Итак, пандемия 1957–1958 годов повлияла на экономику гораздо меньше, чем пандемия 2020 года. Но перенести это на политику не получится. В 1958 году республиканцы получили одну из сильнейших выволочек за всю историю промежуточных выборов, потеряв 13 мест в Сенате и 48 мест в Палате представителей, причем разница в голосах избирателей составила 13 %. Однако пандемия, скорее всего, сыграла в этом роль второстепенной переменной. Подводя итоги выборов, газета New York Times даже не упомянула об азиатском гриппе[793]. Почти не приходится сомневаться в том, что вопросы обеспечения национальной безопасности тревожили страну намного сильнее. В предыдущем году СССР успешно запустил спутник, отчего американцы, полагавшие, что с точки зрения технологий их страна превосходит всех и в холодной войне, и в космической гонке, впали в панику. На Кубе шла яростная гражданская война (еще несколько месяцев — и Фидель Кастро будет торжествовать победу); а в Ираке в июле свергли короля Фейсала II, и в результате в 1963 году власть в стране захватят сторонники партии «Баас». В качестве ответной меры в Ливан направили американских солдат.

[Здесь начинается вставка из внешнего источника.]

-- ==== Sys2Proof/Machine/Events.lean ====
section
/-!
DEFINITION. The work of the agenda: what each event and each task of a sequencer does is the meaning of its instruction.
-/

namespace Sys2Proof.Machine

/-- The meaning of a sequencer task. -/
def execTask : Instr → State → Out
  | .sqmma a t, s => execSqmma a t s
  | .sqsmma a t, s => execSqsmma a t s
  | .sqvmma a t, s => execSqvmma a t s
  | .sqldz a t, s => execSqldz a t s
  | .sqstz a t, s => execSqstz a t s
  | .sqmask a t, s => execSqmask a t s
  | .sqcopy a t, s => execSqcopy a t s
  | .sqown a t, s => execSqown a t s
  | .sqarrv a t, s => execSqarrv a t s
  | .sqwait a t, s => execSqwait a t s
  | .sqloop a t, s => execSqloop a t s
  | .sqend a t, s => execSqend a t s
  | _, s => .next s

/-- A task that a sequencer tries: the task that its table entry holds. -/
def runTask (a : TaskAt) (s : State) : Out :=
  match (SeqCtx.of s a).bind fun c => c.ent.instr a.block with
  | some i => execTask i s
  | none => .next s

/-- An event of the agenda. A request of the host or a peer that its home holds is tried again. -/
def runEvent : Ev → State → Out
  | .task a, s => runTask a s
  | .warpPromotion w, s => execWarpPromotion w s
  | .spinDemotion w, s => execSpinDemotion w s
  | .pauseExpiry w, s => execPauseExpiry w s
  | .runAheadStart w path, s => execRunAheadStart w path s
  | .trapEntry w, s => execTrapEntry w s
  | .accessReply id, s => execAccessReply id s
  | .pageWalk holder partn va, s => execPageWalk holder partn va s
  | .homeWrite id, s => execHomeWrite id s
  | .sharerUpdate id, s => execSharerUpdate id s
  | .writeAck id, s => execWriteAck id s
  | .sharerTimeout die agent, s => execSharerTimeout die agent s
  | .hostWriteback half, s => execHostWriteback half s
  | .l2LineFill line, s => execL2LineFill line s
  | .poolHoldRelease stack, s => execPoolHoldRelease stack s
  | .compress stack, s => execCompress stack s
  | .discard stack, s => execDiscard stack s
  | .capacityOpDone stack, s => execCapacityOpDone stack s
  | .tlbInvalidate, s => execTlbInvalidate s
  | .tlbInvalidateDone, s => execTlbInvalidateDone s
  | .bankcfgWrite core bank value, s => execBankcfgWrite core bank value s
  | .bankModeDone core bank, s => execBankModeDone core bank s
  | .pendingPushEntry core queue slot, s => execPendingPushEntry core queue slot s
  | .gsElement op elem, s => execGsElement op elem s
  | .gsCompletion op, s => execGsCompletion op s
  | .copyCompletion op, s => execCopyCompletion op s
  | .spanFormation b span, s => execSpanFormation b span s
  | .segredAddition b id, s => execSegredAddition b id s
  | .directCommit b round lane, s => execDirectCommit b round lane s
  | .tokenCommit b round lane, s => execTokenCommit b round lane s
  | .commitAtHome b round lane, s => execCommitAtHome b round lane s
  | .roundOutcome b round, s => execRoundOutcome b round s
  | .backoffExpiry w lane, s => execBackoffExpiry w lane s
  | .queueEnable queue, s => execQueueEnable queue s
  | .tailObserved queue, s => execTailObserved queue s
  | .blockPlacement, s => execBlockPlacement s
  | .seqStreamFetch b, s => execSeqStreamFetch b s
  | .seqTableEntry b, s => execSeqTableEntry b s
  | .productKstep core, s => execProductKstep core s
  | .preemptWaitTimeout, s => execPreemptWaitTimeout s
  | .preemptRequest lseq block, s => execPreemptRequest lseq block s
  | .tier3Deadline lseq block, s => execTier3Deadline lseq block s
  | .blockEviction lseq block, s => execBlockEviction lseq block s
  | .forwardingTicketReply id, s => execForwardingTicketReply id s
  | .blockResume lseq block, s => execBlockResume lseq block s
  | .gridCompletion lseq, s => execGridCompletion lseq s
  | .stopRequest value, s => execStopRequest value s
  | .debugResume value, s => execDebugResume value s
  | .sample w path, s => execSample w path s
  | .replayHoldRelease w, s => execReplayHoldRelease w s
  | .lccFlush core, s => execLccFlush core s
  | .lccClear core, s => execLccClear core s
  | .lccFlushDone core, s => execLccFlushDone core s
  | .hostMemRequest _, s => .next s.retryHost
  | .hostSnoop half invalidate, s => execHostSnoop half invalidate s
  | .biasFlip, s => execBiasFlip s
  | .biasFlipDone, s => execBiasFlipDone s
  | .windowEnable window value, s => execWindowEnable window value s
  | .peerRequest _, s => .next s.retryPeer
  | .ualinkPortFail port, s => execUalinkPortFail port s
  | .fabricTimeout id, s => execFabricTimeout id s
  | .partitionControlWrite index value, s => execPartitionControlWrite index value s
  | .scrub partn, s => execScrub partn s
  | .scrubDone partn, s => execScrubDone partn s
  | .keygen partn, s => execKeygen partn s
  | .erase partn, s => execErase partn s
  | .securityAlarm cause, s => execSecurityAlarm cause s
  | .ugo, s => execUgo s
  | .getVersion, s => execGetVersion s
  | .getCapabilities, s => execGetCapabilities s
  | .negotiateAlgorithms brainpool sha384, s => execNegotiateAlgorithms brainpool sha384 s
  | .getDigests, s => execGetDigests s
  | .getCertificate chain offset len, s => execGetCertificate chain offset len s
  | .challenge chain nonce, s => execChallenge chain nonce s
  | .getMeasurements block signed nonce, s => execGetMeasurements block signed nonce s
  | .dieLinkDown conn, s => execDieLinkDown conn s
  | .dieLinkLaneRepair conn, s => execDieLinkLaneRepair conn s
  | .unitFailure u, s => execUnitFailure u s
  | .heartbeatTimeout u, s => execHeartbeatTimeout u s
  | .checkpoint b, s => execCheckpoint b s
  | .durctlResume lseq, s => execDurctlResume lseq s
  | .durctlFail lseq, s => execDurctlFail lseq s
  | .devreset, s => execDevreset s
  | .coldReset, s => execColdReset s
  | .errorCountRead, s => execErrorCountRead s
  | .errorCountDone, s => execErrorCountDone s
  | .hbmUncorrectable pa, s => execHbmUncorrectable pa s
  | .pseudoChannelRetire stack pch, s => execPseudoChannelRetire stack pch s
  | .powerLimitThrottle watts, s => execPowerLimitThrottle watts s
  | .registerWrite pa value, s => execRegisterWrite pa value s
  | .longLatencyCompletion w id, s => execLongLatencyCompletion w id s
  | .imageTranslationDone queue, s => execImageTranslationDone queue s
  | .dynamicCapacityRelease e, s => execDynamicCapacityRelease e s
  | .agentSleep agent, s => execAgentSleep agent s
  | .retirementComplete u, s => execRetirementComplete u s
  | .cxlLaneFailure, s => execCxlLaneFailure s

end Sys2Proof.Machine
end

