-- ==== Sys2Proof/Machine/Step.lean ====
section
/-!
DEFINITION. One step of the part: an instruction of a path, an event, or the next cycle.
-/

namespace Sys2Proof.Machine

/-- One step. A part whose boot was rejected does nothing (R348). -/
def step (s : State) : Host.Outcome State Fault Refusal :=
  match s.boot with
  | some n => .fault (.bootRejected n)
  | none =>
    match s.work with
    | .run i t => t.finish (exec i t)
    | .event e t => t.finishEvent e (runEvent e t)
    | .settled t => .next (s.closeIssue t)

/-- The state with the instruction of `nbits` bits `w` where the next step finds it: one word for a path, two for a task of a
sequencer. -/
def State.withFetchWord (s : State) (nbits w : Nat) : State :=
  if nbits ≤ 32 then s.placeWord (w % 4294967296) else s.placeTask (w % 18446744073709551616)

end Sys2Proof.Machine
end

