/-- The memory instructions on global memory and on the scratchpad (R363 to R370, R489 to R496, R563 to R566, R603 to R608). -/
def memRule (s : State) (c : Ctx) : Instr → Option MemForm
  | .ld f =>
    let n := widthBytes f.w.toNat
    let va := fun l => c.globalAddr f.a (if f.o = 1#1 then 0 else c.offset n) l
    some
      { ac := f.c, global := true, write := false, bytes := n, lanes := lanesOf c.eff, va := va
        access := fun l pa place =>
          { c.part 0 l .read (va l) pa place n with
            dst := dstKeys f.d.toNat (widthRegs f.w) l, wide := f.w.toNat, clk := c.warp.nextClock
            hint := if s.noL1 c.iss.core c.lau.partn (va l) then 2#2 else f.h, bypass := decide (c.lau.traced ≠ 0)
            acq := f.o == 1#1, scope := if f.o = 1#1 then c.scope 3 else (c.part 0 l .read (va l) pa place n).scope }
        warp := { c.warp.vput (c.zeros f.d.toNat (widthRegs f.w)) with
          lc := if lanesOf c.eff = [] then c.warp.lc else c.warp.nextClock } }
  | .st f =>
    let n := widthBytes f.w.toNat
    let va := fun l => c.globalAddr f.a (if f.o = 1#1 then 0 else c.offset n) l
    some
      { ac := f.c, global := true, write := true, bytes := n, lanes := lanesOf c.eff, va := va
        access := fun l pa place =>
          let a : Access := { c.part 0 l .write (va l) pa place n with
            data := c.storeData f.d n l, clk := c.warp.nextClock, fences := c.warp.fencesOf l }
          released s c (f.o == 1#1) (if f.o = 1#1 then { a with scope := c.scope 3 } else a)
        warp := { c.warp with lc := if lanesOf c.eff = [] then c.warp.lc else c.warp.nextClock } }
  | .sld f =>
    let n := if f.w = 1#1 then 8 else 4
    let va := (c.s64 f.b).toNat
    some
      { ac := f.c, global := true, write := false, bytes := n, lanes := [lowLane c.exec], va := fun _ => va
        access := fun l pa place =>
          { c.part 0 l .read va pa place n with
            dst := if f.w = 1#1 then [f.d.toNat, f.d.toNat + 1] else [f.d.toNat], sdst := true
            wide := if f.w = 1#1 then 5 else 4, clk := c.warp.nextClock
            hint := if s.noL1 c.iss.core c.lau.partn va then 2#2 else 0#2, bypass := decide (c.lau.traced ≠ 0) }
        warp := { c.warp with lc := c.warp.nextClock } }
  | .atom f =>
    let va := fun l => (c.v64 f.a l).toNat
    some
      { ac := f.c, global := true, write := true, bytes := 4, lanes := lanesOf c.eff, va := va
        access := fun l pa place => atomicAccess s c f c.warp.nextClock l pa place (va l)
        warp := { c.atomWarp f with lc := if lanesOf c.eff = [] then c.warp.lc else c.warp.nextClock } }
  | .lds f =>
    let n := widthBytes f.w.toNat
    let va := fun l => (((c.v f.a l).toNat + (if f.o = 1#1 then 0 else c.offset n)) % 4294967296).toNat
    some
      { ac := f.c, global := false, write := false, bytes := n, lanes := lanesOf c.eff, va := va
        access := fun l pa place =>
          { c.part 0 l .read (va l) pa place n with
            dst := dstKeys f.d.toNat (widthRegs f.w) l, wide := f.w.toNat, acq := f.o == 1#1 }
        warp := c.warp.vput (c.zeros f.d.toNat (widthRegs f.w)) }
  | .sts f =>
    let n := widthBytes f.w.toNat
    let va := fun l => (((c.v f.a l).toNat + (if f.o = 1#1 then 0 else c.offset n)) % 4294967296).toNat
    some
      { ac := f.c, global := false, write := true, bytes := n, lanes := lanesOf c.eff, va := va
        access := fun l pa place => released s c (f.o == 1#1)
          { c.part 0 l .write (va l) pa place n with data := c.storeData f.d n l, fences := c.warp.fencesOf l }
        warp := c.warp }
  | .atoms f =>
    some
      { ac := f.c, global := false, write := true, bytes := 4, lanes := lanesOf c.eff, va := fun l => (c.v f.a l).toNat
        access := fun l pa place => atomicAccess s c f 0 l pa place (c.v f.a l).toNat
        warp := c.atomWarp f }
  | _ => none

/-- An atomic with ABTRAP = 1 reads an abandoned word in its data operand (R365). -/
def atomStops (c : Ctx) : Instr → Bool
  | .atom f => c.abtrap && c.atomAbandoned f != 0#32
  | .atoms f => c.abtrap && c.atomAbandoned f != 0#32
  | _ => false

/-- A memory instruction proceeds: its counter has room and no acquire holds it (R149, R173), replay does not hold it (R312), no watch
is armed for its launch, no lane of it acts in a speculative transaction, no abandoned operand stops it, and every lane's address is
aligned and leads to `pa`: by its translation (R166), or in the scratchpad within its size and in no owned tile (R144). -/
structure MemProceeds (i : Instr) (s : State) (c : Ctx) (m : MemForm) (pa : Nat → Nat) : Prop where
  held    : s.memHeld c m.ac = false
  replay  : m.global = true → s.replayHeld c c.warp.nextClock = false
  watch   : s.targeted c.blk.lseq = false
  plain   : ∀ l ∈ m.lanes, c.isSpec l = false
  stops   : atomStops c i = false
  aligned : ∀ l ∈ m.lanes, m.va l % m.bytes = 0
  reach   : ∀ l ∈ m.lanes, if m.global then s.tlbTranslate c.iss.core c.lau.partn c.lau.priv m.write (m.va l) = some (.ok (pa l))
    else pa l = m.va l ∧ m.va l < 0xFFFF0000 ∧ m.va l + m.bytes ≤ c.lau.lr.scratch ∧ c.blk.ownedSlot (m.va l) m.bytes = none

/-- The accesses of a memory instruction, lane by lane. -/
def MemForm.parts (m : MemForm) (s : State) (pa : Nat → Nat) : List Access :=
  m.lanes.map fun l => m.access l (pa l) (if m.global then s.placeOf (pa l) else .scratch)

/-- The lanes of a scratchpad access all name the window of queue `q`, which a FIFO bank of the core serves (R145). -/
def AtWindow (s : State) (c : Ctx) (m : MemForm) (q : Nat) : Prop :=
  m.lanes ≠ [] ∧ q < 4 ∧ s.hasQueue c.iss.core q = true ∧ ∀ l ∈ m.lanes, m.va l = 0xFFFF0000 + 256 * q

Мы видим, что пандемию азиатского гриппа нельзя рассматривать в отрыве от ее геополитического контекста. Морису Хиллеману очень повезло, например, что к 1957 году американские Центры по контролю и профилактике заболеваний стали главным звеном в международной сети организаций общественного здравоохранения. Сама сеть появилась в начале 1900-х годов, когда было учреждено Панамериканское санитарное бюро (1902), а в Париже открыли Международное бюро общественной гигиены (1907), но действительно глобальной она стала только после Первой мировой войны. В декабре 1920 года Ассамблея Лиги Наций одобрила резолюцию о создании Эпидемиологического комитета, и его возглавил Людвик Райхман, польский бактериолог, который боролся с сыпным тифом, распространявшимся дальше на восток, столь же успешно, как его военный коллега Юзеф Пилсудский — с большевизмом, идущим на запад. Служба санитарно-эпидемиологической разведки, созданная в 1921 году, стала центром организации Райхмана. Уже в следующем году она начала выпускать различные периодические отчеты. До 1923 года Эпидемиологический комитет значился как «временный», с 1923 по 1928 год был «постоянным», а потом его переименовали в Организацию здравоохранения Лиги Наций (League of Nations Health Organization, LNHO), хотя на деле он во многом полагался на финансы Фонда Рокфеллера. В 1925 году в Сингапуре открылось Дальневосточное бюро (или просто Восточное бюро). Оно издавало два стандартных еженедельных бюллетеня: один рассылали по почте, а другой передавали по радио. К 1930-м годам сеть LNHO охватывала сорок пять стран и две трети населения мира.
Впрочем, присоединиться решили не все. Власти латиноамериканских стран предпочитали работать с Панамериканской организацией здравоохранения[794] — возможно, боялись «эпидемиологического империализма», хотя в LNHO царили скорее не империалистические, а либеральные настроения. Фрэнк Будро, врач из Канады, ставший директором организации, в январе 1940 года ясно выразил этот дух: «Истина, как сказал пророк, делает людей свободными, — и если мы узнаем истину о болезни, то сможем свободно путешествовать и перевозить грузы, освободимся и от заболевания, и от ненужных ограничений». Будро считал, что сингапурское бюро является «главным пожарным депо в общественной системе пожарной охраны» и осуществляет надзор за «мировой аварийной сигнализацией»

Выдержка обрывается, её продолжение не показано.